Task item => Those lines of the data that hold the word "fault" are to be copied out.

Data records =>
-- ==== Sys2Proof/Machine/Access.lean ====
section
/-!
DEFINITION. A write of a register, judged field by field (R3, R5, R456, R492, R541, R542), and the commands that registers
start (R495). The units' own files say what a write does besides.
-/

namespace Sys2Proof.Machine

/-! ### Authority (R492) -/

/-- May a class write fields of an owner? A notification ring is the operator's where it is the chip ring, and otherwise the
driver's (DESIGN CHOICE, log entry 20) (DESIGN CHOICE, log entry 36). -/
def ownAllows (o : Own) (a : Auth) (off : Nat) : Bool :=
  match o, a with
  | .op, .operator | .dr, .driver | .opDr, .operator | .opDr, .driver | .dbg, .debug => true
  | .fw, .firmware | .fwDr, .firmware | .fwDr, .driver => true
  | .ring, .operator => decide (SCH_NRING_BASE 16 ≤ off)
  | .ring, .driver => decide (off < SCH_NRING_BASE 16)
  | _, _ => false

/-- Does a write of a class come in on a path (R492)? The path decides the class. -/
def comesOn (a : Auth) (p : Path) : Bool :=
  match a, p with
  | .firmware, .internal | .tenant, .internal | .device, .internal | .device, .trigger | .driver, .josil => true
  | .operator, .mgmt0 | .operator, .mgmt1 | .debug, .mgmt0 | .debug, .mgmt1 | .debug, .debugPort => true
  | _, _ => false

/-- The partitions that the companion driver owns: there is one companion, so every partition that exists (log entry 20). -/
def State.driverOwns (s : State) (p : Nat) : Bool := s.partExists p

/-! ### Judging a write (R541) -/

/-- What the fields seen so far make of a write: the register after it, and whether a field was landed on or attempted. -/
structure Judged where
  value : Nat
  landed : Bool
  attempted : Bool
  deriving DecidableEq, Repr

/-- Judge one field: `old` is the register before, `v` the value written, `may` whether the writer owns the field (DESIGN CHOICE, log entry 36). -/
def judgeField (old v : Nat) (may : FieldSpec → Bool) (j : Judged) (f : FieldSpec) : Judged :=
  match f.acc with
  | .ro | .rsv | .wo => j
  | .rw => { j with value := withBits j.value f.hi f.lo (bits v f.hi f.lo) }
  | .w1c => { j with value := withBits j.value f.hi f.lo (bits old f.hi f.lo &&& (bits v f.hi f.lo ^^^ (2 ^ (f.hi + 1 - f.lo) - 1))) }
  | .rwl | .wol =>
    if may f then { j with value := withBits j.value f.hi f.lo (bits v f.hi f.lo), landed := true }
    else if bits old f.hi f.lo ≠ bits v f.hi f.lo then { j with attempted := true } else j

/-- Judge a whole write. -/
def judge (fields : List FieldSpec) (old v : Nat) (may : FieldSpec → Bool) : Judged :=
  fields.foldl (judgeField old v may) ⟨old, false, false⟩

/-- The fields of the register at an offset. -/
def regFields (off : Nat) : List FieldSpec :=
  match findReg regTable off with
  | some (r, _) => r.fields
  | none => []

/-- Is a register the session key, which the journal never shows (R493)? -/
def isKeyReg (off : Nat) : Bool := decide (LID_KEY 0 ≤ off) && decide (off ≤ LID_KEY 3)

/-- A value as the journal shows it. -/
def shown (off : Nat) (v : Word) : Word := if isKeyReg off then 0 else v

/-- A write without authority, refused and journaled: nothing changes, and the lid's last code is AUTH_REFUSED (R492, R499) (DEDUCED, log entry 35). -/
def State.refuseAuth (s : State) (a : Auth) (p : Path) (off : Nat) (old v : Word) : State :=
  (s.journal a p jRefused off (shown off old) (shown off v)).lastCode LID_STATUS_LAST_CODE AUTH_REFUSED

/-- Store a write and journal it (R541): a WRITE record where it lands on a field of its authority, a REFUSED record where it
attempts a field of another. A tenant writes no register, so no RW or W1C field either (R28, R492). `fix` is what the register makes of a value that lands. -/
def State.storeWith (s : State) (a : Auth) (p : Path) (off : Nat) (v : Word) (may : FieldSpec → Bool)
    (fix : Nat → Nat := id) : State :=
  let old := s.reg off
  let j := judge (regFields off) old.toNat v.toNat may
  let new := if a = .tenant then s.reg off else BitVec.ofNat 64 (if j.landed then fix j.value else j.value)
  let s := s.setReg off new
  let s := if j.landed then s.journal a p jWrite off (shown off old) (shown off new) else s
  if j.attempted then s.refuseAuth a p off old v else s

/-- Store a write under the authorities of the register table; `locked` closes every RWL field (DEDUCED, log entry 35). -/
def State.store (s : State) (a : Auth) (p : Path) (off : Nat) (v : Word) (locked : Bool := false) : State :=
  s.storeWith a p off v fun f => !locked && ownAllows f.own a off

/-- A write that is refused or ignored, and journaled: nothing changes (DEDUCED, log entry 35). -/
def State.refuse (s : State) (a : Auth) (p : Path) (off : Nat) (v : Word) : State :=
  s.journal a p jRefused off (shown off (s.reg off)) (shown off v)

/-! ### Whether a write reaches its register -/

/-- Is the unit of an offset absent (R3)? Blocks, rim links and the step replay recorder can be. -/
def State.unitAbsent (s : State) (off : Nat) : Bool :=
  if decide (0x1000000 ≤ off) && decide (off < 0x1800000) then !s.blockPresent ((off - 0x1000000) / 0x10000)
  else if decide (0x2100000 ≤ off) && decide (off < 0x2190000) then !s.linkPresent ((off - 0x2100000) / 0x4000)
  else decide (0x2410000 ≤ off) && decide (off < 0x2420000) && !s.flag DIM_UNITS_STEP_REPLAY

/-- Is the control range of an offset served (R456)? -/
def State.served (s : State) (off : Nat) : Bool :=
  let r := off / 0x10000
  (s.ready || r == 0 || r == 2 || r == 3 || r == 0x250) && !(r == 2 && s.flag RST_STATUS_LID_WEDGED)

/-- A register write on its way: it needs the device powered, a class that its path carries (R492), for the operator a session key
installed (R493), debug authority only where it exists (R542), a served range for a writer outside the device, and a unit that is
present. -/
def State.arrives (s : State) (a : Auth) (p : Path) (off : Nat) (v : Word) (act : State → State) : State :=
  if !s.powered || !comesOn a p || (a = .operator && s.lid.key.isNone) then s
  else if a = .debug && !s.flag LID_AUTH_DEBUG_EN then s.refuseAuth a p off (s.reg off) v
  else if !(decide (p = .internal) || decide (p = .trigger) || s.served off) then s
  else if s.unitAbsent off then s
  else act s

/-- The COMMAND record of a write that starts a command (R495) (DEDUCED, log entry 35). -/
def State.commandRecord (s : State) (a : Auth) (p : Path) (off : Nat) (old v : Word) : State :=
  s.journal a p jCommand off old v

/-- Is a coil ring entry enabled (R390)? -/
def State.coilOn (s : State) : Bool := (List.range 16).any fun e => s.flag (COL_CTRL_EN e)

/-- A repair of the device in service, sent as a REPAIR mail (R482, R484). -/
def State.mailRepair (s : State) (kind unit index : Nat) (value : Nat) : State :=
  s.sendMail 3 ([BitVec.ofNat 8 kind, 0] ++ leBytes unit 2 ++ leBytes index 4 ++ leBytes value 8)

end Sys2Proof.Machine
end

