/-- Has rank `r`'s contribution arrived on time? -/
def PlaitOp.arrived (o : PlaitOp) (r : Nat) : Bool :=
  decide (up8 (o.expBytes r) ≤ SMap.get (fun _ => 0) o.got r) && (!o.versioned || SMap.get (fun _ => false) o.versions r)

/-- The ranks whose contributions are expected and have not all arrived on time. -/
def PlaitOp.missing (o : PlaitOp) : List Nat :=
  positions o.n fun r => (o.expBytes r != 0 || o.versioned) && !o.arrived r

/-- Where rank `r`'s data goes. -/
def PlaitOp.place (o : PlaitOp) (r : Nat) : Nat :=
  match o.desc.op with
  | 0 | 1 => o.desc.stageVa + r * (o.segElems * o.eb)
  | 2 | 3 => o.desc.recvVa + o.offset r * o.eb
  | _ => o.desc.recvVa

/-- Bytes that SEND holds. -/
def PlaitOp.sendBytes (o : PlaitOp) : Nat :=
  match o.desc.op with
  | 0 | 1 => o.total * o.eb
  | 2 | 5 => o.count o.myRank * o.eb
  | 3 => sumNat ((List.range o.n).map o.sendCount) * o.eb
  | 4 => if o.desc.root = o.myRank then o.total * o.eb else 0
  | _ => 0

/-- The part of SEND that goes to rank `r`, this rank included: start and length in bytes. -/
def PlaitOp.sendPart (o : PlaitOp) (r : Nat) : Nat × Nat :=
  match o.desc.op with
  | 0 | 1 => if o.owner then (o.offset r * o.eb, o.count r * o.eb) else (0, o.total * o.eb)
  | 2 => (0, o.sendBytes)
  | 3 => (o.sendOffset r * o.eb, o.sendCount r * o.eb)
  | 4 => (0, o.sendBytes)
  | 5 => (0, if r = o.succ then o.sendBytes else 0)
  | _ => (0, 0)

/-- The peer ranks to which the operation sends or from which it expects packets (R381). -/
def PlaitOp.peers (o : PlaitOp) : List Nat :=
  (positions o.n fun r => match o.desc.op with
    | 0 | 1 => if o.owner then o.count r != 0 || o.count o.myRank != 0 else o.total != 0
    | 2 => o.count r != 0 || o.count o.myRank != 0 || o.versioned
    | 3 => o.count r != 0 || o.sendCount r != 0
    | 4 => if o.desc.root = o.myRank then o.total != 0 else r == o.desc.root && o.recvElems != 0
    | 5 => (r == o.pred && o.recvElems != 0) || (r == o.succ && o.count o.myRank != 0)
    | _ => r == o.desc.root).filter fun r => r != o.myRank

/-- Owners of nonempty segments. -/
def PlaitOp.owners (o : PlaitOp) : List Nat := positions o.n fun r => o.count r != 0

/-! ### The reduction (R366, R367, R373) -/

/-- The accumulation type of a floating operation. -/
def Desc.accFmt (d : Desc) : Fmt := if d.acc64 || d.dtype = 3 then f64 else f32

/-- A leaf's bit pattern widened to the accumulation type; an integer to 64 bits. -/
def Desc.leaf (d : Desc) (raw : Nat) : Nat :=
  if d.isFloat then d.accFmt.encode ((typeFmt d.dtype).decode raw)
  else if d.dtype ≤ 6 then wrap 64 (signed (8 * dtypeBytes d.dtype) raw) else raw

/-- A reduction of two floating values, exactly. -/
def Desc.reduceF (d : Desc) (a b : FVal) : FVal :=
  if d.red = 0 then a.add b else if d.red = 1 then a.maximum b else a.minimum b
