def execPlaitFence (b : Nat) (f : Bool) (w : Word) (s : State) : Out :=
  .next (s.issuePlait b f w false fun s => s.enqueuePlait b f w true)

/-- PLAIT.HREL releases a hold at once (R377) (DEDUCED, log entry 53). -/
def execPlaitHrel (b : Nat) (f : Bool) (w : Word) (s : State) : Out :=
  .next (s.issuePlait b f w true fun s =>
    match (s.blk b).ctx with
    | none => s
    | some c =>
      let h := (s.sreg b f (wSa w)).toNat
      let own := SMap.get (fun _ => none) s.holds (holdKey (s.ctxOf c).part h)
      if 1023 < h || (own.isSome && own != some c) then s.plaitTicket b (s.tagOf c) (s.homeIndex c b) f (wTicket w) 0 PLT_HOLD_INVALID
      else (s.releaseHold c h).plaitTicket b (s.tagOf c) (s.homeIndex c b) f (wTicket w) 0 0)

/-! ### Arrivals at an operation (R364, R371 to R376) -/

/-- Has a packet that arrived at `t` come on time? One that arrives in the clk in which the wait ends is late (R371, R382) (DEDUCED, log entry 57). -/
def State.onTime (s : State) (o : PlaitOp) (pk : Pkt) (t : Nat) : Bool :=
  decide (pk.stamp < o.deadline) && decide (t < o.deadline + s.fld PLT_CTRL_GRACE_NS) && !o.waitEnded

/-- A WRITE packet for an operation in its slot. -/
def State.opWrite (s : State) (slot : Nat) (o : PlaitOp) (pk : Pkt) (t : Nat) : Res Unit × State :=
  let r := pk.aux % 65536
  let n := o.expBytes r
  let keeps := o.desc.carry && o.reduces && !o.waitEnded
  if !s.onTime o pk t && !keeps then (.ok (), s.count PLT_COUNT1_LATE_DROP 1)
  else if (r = o.myRank && !(o.desc.op = 5 && o.n = 1)) || o.tooLong pk then (.fault PLT_COUNT_MISMATCH, s)
  else
    let len := pk.data.length
    if !s.onTime o pk t then
      Res.bind (s.engWrite o.ctx (o.place r + 256 * pk.offset) (blockData pk n)) fun _ s =>
        (.ok (), s.modOp slot fun o => { o with late := SMap.modify (fun _ => 0) o.late r (· + len) })
    else
      (.ok (), s.modOp slot fun o => { o with parts := o.parts ++ [pk], got := SMap.modify (fun _ => 0) o.got r (· + len),
                                              lastArrival := Nat.max o.lastArrival t,
                                              poisoned := o.poisoned || (pk.poison && !o.reduces) })

/-- A RESULT packet: its owner's segment is written when the operation completes (R364, R365, R372). -/
def State.opResult (s : State) (slot : Nat) (o : PlaitOp) (pk : Pkt) : Res Unit × State :=
  let r := pk.aux % 65536
  if !o.owner || o.desc.op ≠ 0 || r = o.myRank then (.ok (), s)
  else if o.tooLong pk then (.fault PLT_COUNT_MISMATCH, s)
  else
    (.ok (), s.modOp slot fun o => { o with parts := o.parts ++ [pk], poisoned := o.poisoned || pk.poison,
                                            results := SMap.modify (fun _ => 0) o.results r (· + pk.data.length) })

/-- A SUMMARY packet: an owner's decision. -/
def State.opSummary (s : State) (slot : Nat) (o : PlaitOp) (pk : Pkt) : Res Unit × State :=
  let r := pk.aux % 65536
  if !o.owner || r = o.myRank || o.n ≤ r then (.ok (), s)
  else (.ok (), s.modOp slot fun o => { o with summaries := SMap.set (fun _ => none) o.summaries r (some (summaryOf (leNat pk.data))) })

/-- A VERSION packet (R376, R377). -/
def State.opVersion (s : State) (slot : Nat) (o : PlaitOp) (pk : Pkt) (t : Nat) : Res Unit × State :=
  let r := pk.aux % 65536
  if !o.versioned || o.n ≤ r || r = o.myRank then (.ok (), s)
  else if !s.onTime o pk t then (.ok (), s.count PLT_COUNT1_LATE_DROP 1)
  else
    Res.bind (s.takeVersion slot o r (leNat pk.data % 2 ^ 32)) fun _ s =>
      (.ok (), s.modOp slot fun o => { o with lastArrival := Nat.max o.lastArrival t })

/-- A packet that arrived at `t` acts on the operation in a slot, which may end its wait or complete. -/
def State.opPacket (s : State) (slot : Nat) (pk : Pkt) (t : Nat) : Res Unit × State :=
  match s.plaitSlot slot with
  | none => (.ok (), s)
  | some o =>
    Res.bind (s.onOp slot (
      if pk.ptype = ptWrite then s.opWrite slot o pk t
      else if pk.ptype = ptResult then s.opResult slot o pk
      else if pk.ptype = ptSummary then s.opSummary slot o pk
      else if pk.ptype = ptVersion then s.opVersion slot o pk t
      else (.ok (), s))) fun _ s =>
      Res.bind (s.settleOp slot) fun _ s => s.tryFinish slot

/-! ### Carried contributions (R373) -/

/-- The carry that a late WRITE packet belongs to. -/
def State.carryOf (s : State) (pk : Pkt) : Option Carry :=
  s.carries.find? fun c => c.op.tag == pk.tag % 2 ^ 20 && c.op.desc.opid == pk.opid && c.ranks.any fun x => x.1 == pk.aux % 65536

/-- Has the next operation of a carry's context and BUFID reached its deadline? -/
def State.carryOver (s : State) (c : Carry) (t : Nat) : Bool :=
  s.plait.any fun (_, o) => match o with
    | some o => o.tag == c.op.tag && o.desc.bufid == c.op.desc.bufid && o.desc.opid != c.op.desc.opid && o.reduces && decide (o.deadline ≤ t)
    | none => false

/-- A late packet that carry keeps: it goes to its leaf of the staging area (DEDUCED, log entry 57). -/
def State.carryPacket (s : State) (c : Carry) (pk : Pkt) (t : Nat) : Res Unit × State :=
  let r := pk.aux % 65536
  let n := c.op.expBytes r
  let drop (s : State) : Res Unit × State := (.ok (), s.count PLT_COUNT1_LATE_DROP 1)
  if s.carryOver c t || up8 n < 256 * pk.offset + pk.data.length then drop s
  else match s.engWrite c.op.ctx (c.op.place r + 256 * pk.offset) (blockData pk n) with
    | (.fault _, s) => drop s
    | (.wait, s) => (.wait, s)
    | (.ok _, s) =>
      (.ok (), { s with carries := s.carries.map fun x =>
        if x = c then { x with ranks := x.ranks.map fun y => if y.1 = r then (r, y.2.1 + pk.data.length, y.2.2 + 1) else y } else x })

/-! ### Packets for the plait engine (R353, R354) -/

/-- Bytes of the early buffer in use, of 4 MiB. -/
def State.earlyUsed (s : State) : Nat := s.early.foldl (fun n e => n + pktBytes e.pk) 0

/-- A packet that no operation takes now waits in the early buffer, if it has room (R354). -/
def State.keepEarly (s : State) (pk : Pkt) (t : Nat) : Res Unit × State :=
  if s.earlyUsed + pktBytes pk ≤ 2 ^ 22 then (.ok (), { s with early := s.early ++ [⟨pk, t⟩] })
  else (.ok (), s.count PLT_COUNT1_EARLY_DROP 1)
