/-- A frame slot (R321, R330): a link whose EN is 0 transmits nothing, fenced or not (R316). -/
def execFrameSlot (k : Nat) (s : State) : Out :=
  .next (
    if !s.powered || !s.linkPresent k || !s.flag (RIM_CTRL_EN k) then s
    else
      let st := s.linkState k
      if st = rsUp then s.upSlot k
      else if st = rsFenced then s.ctrlSlot k fun s => s.transmit k (s.idleOut k (s.link k).frozenAck)
      else s.ctrlSlot k fun s => s.transmit k (s.idleOut k (s.link k).rxNext))

/-- The receiver returns credits in a CREDIT packet (R352). -/
def execCreditReturn (k : Nat) (s : State) : Out :=
  .next (
    let n := Nat.min (s.link k).owed 65535
    if !s.powered || !s.linkIsUp k || n = 0 then s
    else
      let pk : Pkt := ⟨ptCredit, s.hopLimit, Config.creditHdr k 0 % 65536, s.fld RPT_GLOBAL_SELF,
        Config.creditHdr k 1 % 2 ^ 20, false, Config.creditHdr k 2 % 2 ^ 32, s.now, Config.creditHdr k 3 % 2 ^ 32, n * 65536, []⟩
      (s.modLink k fun l => { l with owed := l.owed - n }).atPort (creditPort k) ⟨pk, s.fld RPT_GLOBAL_ACTIVE, none, none, false⟩)

/-- A CREDIT packet returns credits to the link; it takes no border check. -/
def execCreditPacket (k : Nat) (pk : Pkt) (s : State) : Out :=
  .next (
    if !s.powered || pk.ptype ≠ ptCredit then s
    else match s.takeIngress k pk with
      | (none, _) => s
      | (some _, s) => s.linkCredits k (pk.aux / 65536 % 65536))

/-! ### Register writes -/

/-- The largest round trip among enabled links (RTT_MAX_US). -/
def State.setRttMax (s : State) : State :=
  let l := (s.linkList.filter fun k => s.flag (RIM_CTRL_EN k)).map fun k =>
    if s.flag (RIM_CTRL_FAR k) then s.fld (RIM_CTRL_FAR_RTT_US k) else 36
  s.setFld RIM_GLOBAL_RTT_MAX_US (if l.isEmpty then 36 else l.foldl Nat.max 0)

/-- Is the far setup that a write of CTRL names valid (R325, R352)? -/
def State.farValid (s : State) (k v : Nat) : Bool :=
  let frames := s.fld (RIM_FAR_WIN_FRAMES k)
  let slots := s.fld (RPT_FARIN_SLOTS k)
  let rtt := bits v 63 48
  s.flag DIM_UNITS_FAR_MODE && decide (1 ≤ frames) && decide (frames ≤ 524288) &&
    decide (s.fld (RIM_FAR_WIN_BASE k) * 65536 + 320 * frames ≤ usableEnd) &&
    decide (1 ≤ slots) && decide (slots ≤ 524288) && decide (s.fld (RPT_FARIN_BASE k) * 65536 + 288 * slots ≤ usableEnd) &&
    decide (1 ≤ rtt) && decide (rtt ≤ s.fld DIM_FABRIC_FAR_RTT_US)

/-- A write of RIM[k].CTRL: FENCE, then EN = 0, then RETRAIN, then UNFENCE act (R325, R330, R336, R338). PEER_OPEN while OPEN is reported as
a probable reversal (R334). -/
def State.writeRimCtrl (s : State) (a : Auth) (p : Path) (k : Nat) (v : Word) : State :=
  s.arrives a p (RIM_CTRL k) v fun s =>
    let n := v.toNat
    let may := ownAllows .op a (RIM_CTRL k) || (decide (a = .firmware) && !s.ready)
    if may && bitOf n 0 && bitOf n 1 && !s.farValid k n then
      -- EN is left at 0 (R325): a link that was enabled goes dark (DEDUCED, log entry 99)
      let s := ((s.refuse a p (RIM_CTRL k) v).setFlag (RIM_CTRL_EN k) false).setRttMax
      let s := if s.linkState k = rsFenced then s else s.goDown k 14
      s.setFld (RIM_STATUS_LAST_CODE k) RIM_CFG_INVALID
    else
      let s := s.storeWith a p (RIM_CTRL k) v (fun f => ownAllows f.own a (RIM_CTRL k) || (decide (a = .firmware) && !s.ready))
        fun m => if s.flag DIM_UNITS_FAR_MODE then m else withBits m 1 1 0
      if !may then s
      else
        let s := s.setRttMax
        let s := if bitOf n 5 then s.fenceLink k else s
        let s := if !bitOf n 0 && s.linkState k ≠ rsFenced then s.goDown k 14 else s
        let s := if bitOf n 4 && s.linkState k ≠ rsFenced then s.goDown k 14 else s
        let s := if bitOf n 6 && !bitOf n 5 then s.unfenceLink k else s
        if s.linkState k = rsOpen then
          let s' := s.setFlag (RIM_STATUS_REVERSAL k) (bitOf n 7)
          if bitOf n 7 && !s.flag (RIM_STATUS_REVERSAL k) then s'.rimPost k RIM_OPEN rsOpen rsOpen 0 0 else s'
        else s
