/-- Each entry in its window sends one page, or END, in a clk, and commits where a frame under test has kept it from it (DESIGN CHOICE, log
entry 60). -/
def State.coilSenders (s : State) : State :=
  s.forEach (positions 16 fun e => s.coilState e == csWindow) fun s e => (s.coilSendNext e).coilTryCommit e

/-- Can a checkpoint be opened? -/
def State.coilOpenable (s : State) (e : Nat) : Bool := s.coilState e == csActive || s.coilState e == csFullNeeded

/-- A CKPT_OPEN trigger fires. -/
def State.coilTrigOpen (s : State) (e : Nat) : State := if s.coilOpenable e then s.coilDoOpen e else s

/-- A CKPT_CLOSE trigger fires: a member that has not committed aborts (R396). -/
def State.coilTrigClose (s : State) (e : Nat) : State := if s.coilState e = csWindow && !s.allReady e then s.coilAbort e 1 else s

/-! ### Arrivals (R393 to R395) -/

/-- A coil packet of a kind arrives; where its entry is not enabled or its sequence is not current, it is dropped and counted in STALE.
Where the entry is in none of the states that take it, it has no effect and is not counted (DESIGN CHOICE, log entry 60). `act` answers none
where a frame under test keeps the packet waiting (R247). -/
def State.coilArrive (s : State) (k : Nat) (pk : Pkt) (kind : Nat) (takes : Nat → Bool)
    (act : State → Pkt → Nat → Nat → Nat → Option State) : State :=
  let e := bits pk.opid 26 23
  if !pktCoil pk || bits pk.opid 30 27 ≠ kind then s
  else (s.arrive k pk fun s pk _ =>
    if !(s.flag (COL_CTRL_EN e) && bits pk.opid 22 0 == s.fld (COL_SEQ_CURRENT e) % 2 ^ 23) then (true, s.count (COL_COUNT_STALE e) 1)
    else if !takes (s.coilState e) then (true, s)
    else if s.membersBusy e then (false, s)
    else match act s pk e (pk.aux % 65536) pk.offset with
      | some s => (true, s)
      | none => (false, s)).2

/-- Does this checkpoint write to the stage: is it ATOMIC and not FULL? Writes there set dirty bits (R244). -/
def State.staged (s : State) (e : Nat) : Bool := s.flag (COL_CTRL_ATOMIC e) && !(s.coil e).full

/-- The stage page for a page of an area, the next free one where it has none yet; none where the stage is full. -/
def State.stageAt (s : State) (e dst : Nat) : Option Nat :=
  let l := (s.coil e).stagePages
  let i := l.findIdx (· == dst)
  if i < s.fld (COL_STAGE_PAGES e) then some (s.fld (COL_STAGE_BASE e) * page + i * page) else none

/-- The stage page is taken for a page of an area; a parity page is copied in. -/
def State.stageFor (s : State) (e dst a : Nat) (copy : Bool) : State :=
  if (s.coil e).stagePages.contains dst then s
  else
    let s := s.modCoil e fun c => { c with stagePages := c.stagePages ++ [dst] }
    if copy then s.forEach (List.range 8192) fun s j =>
        let r := s.coilRead (dst * page + 256 * j)
        r.2.coilWrite (a + 256 * j) r.1.1 r.1.2 true
      else s

/-- Where a page of an area is written in this checkpoint. -/
def State.coilTarget (s : State) (e dst : Nat) (copy : Bool) : Option (Nat × State) :=
  if s.staged e then (s.stageAt e dst).map fun a => (a, s.stageFor e dst a copy) else some (dst * page, s)

/-- Must piece `j` of a page of an area wait for a frame under test, where it is read or where it is written (R247)? -/
def State.pieceBusy (s : State) (e dst j : Nat) (copy : Bool) : Bool :=
  s.frameBusy (dst * page + 256 * j) || (s.staged e && match s.stageAt e dst with
    | some a => s.frameBusy (a + 256 * j) ||
      (copy && !(s.coil e).stagePages.contains dst && (s.testIn (dst * page) page || s.testIn a page))
    | none => false)

/-- PAGE: the mirror holder sends δ to the parity holder and keeps the new piece. -/
def execCoilPage (k : Nat) (pk : Pkt) (s : State) : Out :=
  .next (s.whenOn fun s => s.coilArrive k pk ckPage (· == csWindow) fun s pk e r off =>
    let n := off / 8192
    let j := off % 8192
    if r ≠ s.coilPred e || s.coilN e ≤ n then some s
    else
      let dst := s.fld (COL_MIRROR_BASE e) + n
      if s.pieceBusy e dst j false then none
      else
      let o := s.coilRead (dst * page + 256 * j)
      match o.2.coilTarget e dst false with
      | none => some (s.coilAbort e 2)
      | some (a, s) =>
        let h := parityHome (s.coilR e) r n
        let s := s.coilWrite (a + 256 * j) pk.data pk.poison (s.staged e)
        let s := s.modCoil e fun c => { c with rx := SMap.set (fun _ => false) c.rx off true, deltas := SMap.set (fun _ => false) c.deltas off true }
        some (s.coilSend e (s.coilPkt e ckDelta h.1 off (o.1.2 || pk.poison) (xorBytes o.1.1 pk.data))))

/-- DELTA: the parity holder adds δ to the parity page, and acknowledges it. -/
def execCoilDelta (k : Nat) (pk : Pkt) (s : State) : Out :=
  .next (s.whenOn fun s => s.coilArrive k pk ckDelta (· == csWindow) fun s pk e r off =>
    let n := off / 8192
    let j := off % 8192
    let owner := (r + s.coilR e - 1) % Nat.max 1 (s.coilR e)
    let h := parityHome (s.coilR e) owner n
    if h.1 ≠ s.coilPos e || s.coilN e ≤ n then some s
    else if s.pieceBusy e (s.fld (COL_PARITY_BASE e) + h.2) j true then none
    else
      match s.coilTarget e (s.fld (COL_PARITY_BASE e) + h.2) true with
      | none => some (s.coilAbort e 2)
      | some (a, s) =>
        let s := s.modCoil e fun c => { c with parityRx := if c.parityRx.contains h.2 then c.parityRx else c.parityRx ++ [h.2] }
        let o := s.coilRead (a + 256 * j)
        let s := o.2.coilWrite (a + 256 * j) (xorBytes o.1.1 pk.data) (o.1.2 || pk.poison) (s.staged e)
        some (s.coilSend e (s.coilPkt e ckAck r off false [])))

Answer box =>
  else if (r = o.myRank && !(o.desc.op = 5 && o.n = 1)) || o.tooLong pk then (.fault PLT_COUNT_MISMATCH, s)
  else if o.tooLong pk then (.fault PLT_COUNT_MISMATCH, s)
    | (.fault _, s) => drop s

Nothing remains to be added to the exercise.